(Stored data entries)

theorem State.rpdoEntries_keeps (s : State) (c n : Nat) (data : List Byte) (i at' : Nat) (l : List (Nat × Nat × Nat)) :
    Keeps 0xbe277fa s (State.rpdoEntries s c n data i at' l) := by
  induction l generalizing s i at' with
  | nil => exact Keeps.refl _
  | cons e l ih =>
    obtain ⟨idx, sub, k⟩ := e
    exact (State.rpdoEntry_keeps ..).trans (ih ..)

theorem State.rpdoApply_keeps (s : State) (c : Nat) (m : CanRx) :
    Keeps 0xbe277fa s (State.rpdoApply s c m) := by
  unfold State.rpdoApply
  try dsimp only
  repeat' first
    | with_reducible first
        | apply Keeps.ite | apply Keeps.refl | assumption | apply storeOk_putV | apply storeOk_filter
        | apply modeOk_upd | apply modeOk_zero | apply Keeps.ofId
        | apply Keeps.to ?_ ?_ (State.rpdoEntries_keeps ..) | apply Keeps.foldS | apply Keeps.foldl | (intro _)
    | split
    | with_reducible apply Keeps.upd
    | (with_reducible apply Same.of_upd) <;> with_reducible first | exact bit_same | exact bit_in (by decide)
    | decide

theorem State.rpdosApply_keeps (s : State) :
    Keeps 0xbe277fa s (State.rpdosApply s) := by
  unfold State.rpdosApply
  try dsimp only
  repeat' first
    | with_reducible first
        | apply Keeps.ite | apply Keeps.refl | assumption | apply storeOk_putV | apply storeOk_filter
        | apply modeOk_upd | apply modeOk_zero | apply Keeps.to ?_ ?_ (State.setCan_keeps ..)
        | apply Keeps.to ?_ ?_ (State.rpdoApply_keeps ..) | apply Keeps.foldS | apply Keeps.foldl | (intro _)
    | split
    | with_reducible apply Keeps.upd
    | (with_reducible apply Same.of_upd) <;> with_reducible first | exact bit_same | exact bit_in (by decide)
    | decide

theorem State.tpdoSend_keeps (s : State) (n : Nat) (timer : Bool) :
    Keeps 0x8000000 s (State.tpdoSend s n timer) := by
  unfold State.tpdoSend
  try dsimp only
  repeat' first
    | with_reducible first
        | apply Keeps.ite | apply Keeps.refl | assumption | apply storeOk_putV | apply storeOk_filter
        | apply modeOk_upd | apply modeOk_zero | apply Keeps.to ?_ ?_ (State.canQueue_keeps ..)
        | apply Keeps.to ?_ ?_ (State.setCan_keeps ..) | apply Keeps.ofId | apply Keeps.foldS | apply Keeps.foldl
        | (intro _)
    | split
    | with_reducible apply Keeps.upd
    | (with_reducible apply Same.of_upd) <;> with_reducible first | exact bit_same | exact bit_in (by decide)
    | decide

theorem State.beatSend_keeps (s : State) :
    Keeps 0x8000000 s (State.beatSend s) := by
  unfold State.beatSend
  try dsimp only
  repeat' first
    | with_reducible first
        | apply Keeps.ite | apply Keeps.refl | assumption | apply storeOk_putV | apply storeOk_filter
        | apply modeOk_upd | apply modeOk_zero | apply Keeps.to ?_ ?_ (State.canQueue_keeps ..)
        | apply Keeps.to ?_ ?_ (State.setCan_keeps ..) | apply Keeps.ofId | apply Keeps.foldS | apply Keeps.foldl
        | (intro _)
    | split
    | with_reducible apply Keeps.upd
    | (with_reducible apply Same.of_upd) <;> with_reducible first | exact bit_same | exact bit_in (by decide)
    | decide

theorem State.sdoWrite_keeps (s : State) (c : Nat) (x : Sdo) (req data : List Byte) :
    Keeps 0xbe277fa s (State.sdoWrite s c x req data) := by
  unfold State.sdoWrite
  try dsimp only
  repeat' first
    | with_reducible first
        | apply Keeps.ite | apply Keeps.refl | assumption | apply storeOk_putV | apply storeOk_filter
        | apply modeOk_upd | apply modeOk_zero | apply Keeps.to ?_ ?_ (State.answer_keeps ..)
        | apply Keeps.to ?_ ?_ (State.sdoAbort_keeps ..) | apply Keeps.to ?_ ?_ (State.sdoFinish_keeps ..)
        | apply Keeps.to ?_ ?_ (State.writeAny_keeps ..) | apply Keeps.foldS | apply Keeps.foldl | (intro _)
    | split
    | with_reducible apply Keeps.upd
    | (with_reducible apply Same.of_upd) <;> with_reducible first | exact bit_same | exact bit_in (by decide)
    | decide
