-- ==== Sys2Proof/Laws/Exec.lean ====
section
/-! SUPPORT. What every command keeps: Laws/Keeps.lean for `exec`, with the parts it touches. -/
namespace Sys2Proof.Machine

/-- The bit of a part in the masks of `Same`. -/
def Part.bit : Part → Nat
  | .free => 1
  | .clk => 2
  | .obj => 3
  | .force => 4
  | .res => 5
  | .faults => 6
  | .acc => 7
  | .mode => 8
  | .gran => 9
  | .husk => 10
  | .therm => 11
  | .mons => 12
  | .st => 13
  | .hal => 14
  | .sheaf => 15
  | .win => 16
  | .obs => 17
  | .ctl => 18
  | .net => 19
  | .chaff => 20
  | .fb => 21
  | .io => 22
  | .gn => 23
  | .tb => 24
  | .pan => 25
  | .mir => 26
  | .can => 27

/-- The mask of a list of parts. -/
def bits (l : List Part) : Nat := l.foldr (fun p m => 2 ^ p.bit ||| m) 0

theorem bit_inj {p q : Part} (h : p.bit = q.bit) : p = q := by
  cases p <;> cases q <;> first | rfl | (exact absurd h (by decide))

theorem bits_not_mem {l : List Part} {p : Part} (h : p ∉ l) : (bits l).testBit p.bit = false := by
  induction l with
  | nil => exact Nat.zero_testBit _
  | cons q l ih =>
    rw [List.mem_cons, not_or] at h
    show (2 ^ q.bit ||| bits l).testBit p.bit = false
    rw [Nat.testBit_or, ih h.2, Bool.or_false, Nat.testBit_two_pow]
    exact decide_eq_false fun e => h.1 (bit_inj e.symm)

theorem Same.part {m : Nat} {s t : State} (h : Same m s t) {p : Part} (k : m.testBit p.bit = false) : p.same s t := by
  cases p
  · exact h.free k
  · exact h.clk k
  · exact h.obj k
  · exact h.force k
  · exact h.res k
  · exact h.faults k
  · exact h.acc k
  · exact h.mode k
  · exact h.gran k
  · exact h.husk k
  · exact h.therm k
  · exact h.mons k
  · exact h.st k
  · exact h.hal k
  · exact h.sheaf k
  · exact h.win k
  · exact h.obs k
  · exact h.ctl k
  · exact h.net k
  · exact h.chaff k
  · exact h.fb k
  · exact h.io k
  · exact h.gn k
  · exact h.tb k
  · exact h.pan k
  · exact h.mir k
  · exact h.can k

theorem outKeeps_mono {a m : Nat} {s : State} {o : Out} (h : a ||| m = m) (x : outKeeps a s o) : outKeeps m s o := by
  cases x with
  | next x => exact .next (x.mono h)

▶ [About this task]
Could you retype every record above exactly as it appears?

▶ [Reply to the task]
theorem State.rpdoEntries_keeps (s : State) (c n : Nat) (data : List Byte) (i at' : Nat) (l : List (Nat × Nat × Nat)) :
    Keeps 0xbe277fa s (State.rpdoEntries s c n data i at' l) := by
  induction l generalizing s i at' with
  | nil => exact Keeps.refl _
  | cons e l ih =>
    obtain ⟨idx, sub, k⟩ := e
    exact (State.rpdoEntry_keeps ..).trans (ih ..)

theorem State.rpdoApply_keeps (s : State) (c : Nat) (m : CanRx) :
    Keeps 0xbe277fa s (State.rpdoApply s c m) := by
  unfold State.rpdoApply
  try dsimp only
  repeat' first
    | with_reducible first
        | apply Keeps.ite | apply Keeps.refl | assumption | apply storeOk_putV | apply storeOk_filter
        | apply modeOk_upd | apply modeOk_zero | apply Keeps.ofId
        | apply Keeps.to ?_ ?_ (State.rpdoEntries_keeps ..) | apply Keeps.foldS | apply Keeps.foldl | (intro _)
    | split
    | with_reducible apply Keeps.upd
    | (with_reducible apply Same.of_upd) <;> with_reducible first | exact bit_same | exact bit_in (by decide)
    | decide

theorem State.rpdosApply_keeps (s : State) :
    Keeps 0xbe277fa s (State.rpdosApply s) := by
  unfold State.rpdosApply
  try dsimp only
  repeat' first
    | with_reducible first
        | apply Keeps.ite | apply Keeps.refl | assumption | apply storeOk_putV | apply storeOk_filter
        | apply modeOk_upd | apply modeOk_zero | apply Keeps.to ?_ ?_ (State.setCan_keeps ..)
        | apply Keeps.to ?_ ?_ (State.rpdoApply_keeps ..) | apply Keeps.foldS | apply Keeps.foldl | (intro _)
    | split
    | with_reducible apply Keeps.upd
    | (with_reducible apply Same.of_upd) <;> with_reducible first | exact bit_same | exact bit_in (by decide)
    | decide

theorem State.tpdoSend_keeps (s : State) (n : Nat) (timer : Bool) :
    Keeps 0x8000000 s (State.tpdoSend s n timer) := by
  unfold State.tpdoSend
  try dsimp only
  repeat' first
    | with_reducible first
        | apply Keeps.ite | apply Keeps.refl | assumption | apply storeOk_putV | apply storeOk_filter
        | apply modeOk_upd | apply modeOk_zero | apply Keeps.to ?_ ?_ (State.canQueue_keeps ..)
        | apply Keeps.to ?_ ?_ (State.setCan_keeps ..) | apply Keeps.ofId | apply Keeps.foldS | apply Keeps.foldl
        | (intro _)
    | split
    | with_reducible apply Keeps.upd
    | (with_reducible apply Same.of_upd) <;> with_reducible first | exact bit_same | exact bit_in (by decide)
    | decide

theorem State.beatSend_keeps (s : State) :
    Keeps 0x8000000 s (State.beatSend s) := by
  unfold State.beatSend
  try dsimp only
  repeat' first
    | with_reducible first
        | apply Keeps.ite | apply Keeps.refl | assumption | apply storeOk_putV | apply storeOk_filter
        | apply modeOk_upd | apply modeOk_zero | apply Keeps.to ?_ ?_ (State.canQueue_keeps ..)
        | apply Keeps.to ?_ ?_ (State.setCan_keeps ..) | apply Keeps.ofId | apply Keeps.foldS | apply Keeps.foldl
        | (intro _)
    | split
    | with_reducible apply Keeps.upd
    | (with_reducible apply Same.of_upd) <;> with_reducible first | exact bit_same | exact bit_in (by decide)
    | decide

theorem State.sdoWrite_keeps (s : State) (c : Nat) (x : Sdo) (req data : List Byte) :
    Keeps 0xbe277fa s (State.sdoWrite s c x req data) := by
  unfold State.sdoWrite
  try dsimp only
  repeat' first
    | with_reducible first
        | apply Keeps.ite | apply Keeps.refl | assumption | apply storeOk_putV | apply storeOk_filter
        | apply modeOk_upd | apply modeOk_zero | apply Keeps.to ?_ ?_ (State.answer_keeps ..)
        | apply Keeps.to ?_ ?_ (State.sdoAbort_keeps ..) | apply Keeps.to ?_ ?_ (State.sdoFinish_keeps ..)
        | apply Keeps.to ?_ ?_ (State.writeAny_keeps ..) | apply Keeps.foldS | apply Keeps.foldl | (intro _)
    | split
    | with_reducible apply Keeps.upd
    | (with_reducible apply Same.of_upd) <;> with_reducible first | exact bit_same | exact bit_in (by decide)
    | decide
-- ==== Sys2Proof/Laws/Exec.lean ====
section
/-! SUPPORT. What every command keeps: Laws/Keeps.lean for `exec`, with the parts it touches. -/
namespace Sys2Proof.Machine

/-- The bit of a part in the masks of `Same`. -/
def Part.bit : Part → Nat
  | .free => 1
  | .clk => 2
  | .obj => 3
  | .force => 4
  | .res => 5
  | .faults => 6
  | .acc => 7
  | .mode => 8
  | .gran => 9
  | .husk => 10
  | .therm => 11
  | .mons => 12
  | .st => 13
  | .hal => 14
  | .sheaf => 15
  | .win => 16
  | .obs => 17
  | .ctl => 18
  | .net => 19
  | .chaff => 20
  | .fb => 21
  | .io => 22
  | .gn => 23
  | .tb => 24
  | .pan => 25
  | .mir => 26
  | .can => 27

/-- The mask of a list of parts. -/
def bits (l : List Part) : Nat := l.foldr (fun p m => 2 ^ p.bit ||| m) 0

theorem bit_inj {p q : Part} (h : p.bit = q.bit) : p = q := by
  cases p <;> cases q <;> first | rfl | (exact absurd h (by decide))

theorem bits_not_mem {l : List Part} {p : Part} (h : p ∉ l) : (bits l).testBit p.bit = false := by
  induction l with
  | nil => exact Nat.zero_testBit _
  | cons q l ih =>
    rw [List.mem_cons, not_or] at h
    show (2 ^ q.bit ||| bits l).testBit p.bit = false
    rw [Nat.testBit_or, ih h.2, Bool.or_false, Nat.testBit_two_pow]
    exact decide_eq_false fun e => h.1 (bit_inj e.symm)

theorem Same.part {m : Nat} {s t : State} (h : Same m s t) {p : Part} (k : m.testBit p.bit = false) : p.same s t := by
  cases p
  · exact h.free k
  · exact h.clk k
  · exact h.obj k
  · exact h.force k
  · exact h.res k
  · exact h.faults k
  · exact h.acc k
  · exact h.mode k
  · exact h.gran k
  · exact h.husk k
  · exact h.therm k
  · exact h.mons k
  · exact h.st k
  · exact h.hal k
  · exact h.sheaf k
  · exact h.win k
  · exact h.obs k
  · exact h.ctl k
  · exact h.net k
  · exact h.chaff k
  · exact h.fb k
  · exact h.io k
  · exact h.gn k
  · exact h.tb k
  · exact h.pan k
  · exact h.mir k
  · exact h.can k

theorem outKeeps_mono {a m : Nat} {s : State} {o : Out} (h : a ||| m = m) (x : outKeeps a s o) : outKeeps m s o := by
  cases x with
  | next x => exact .next (x.mono h)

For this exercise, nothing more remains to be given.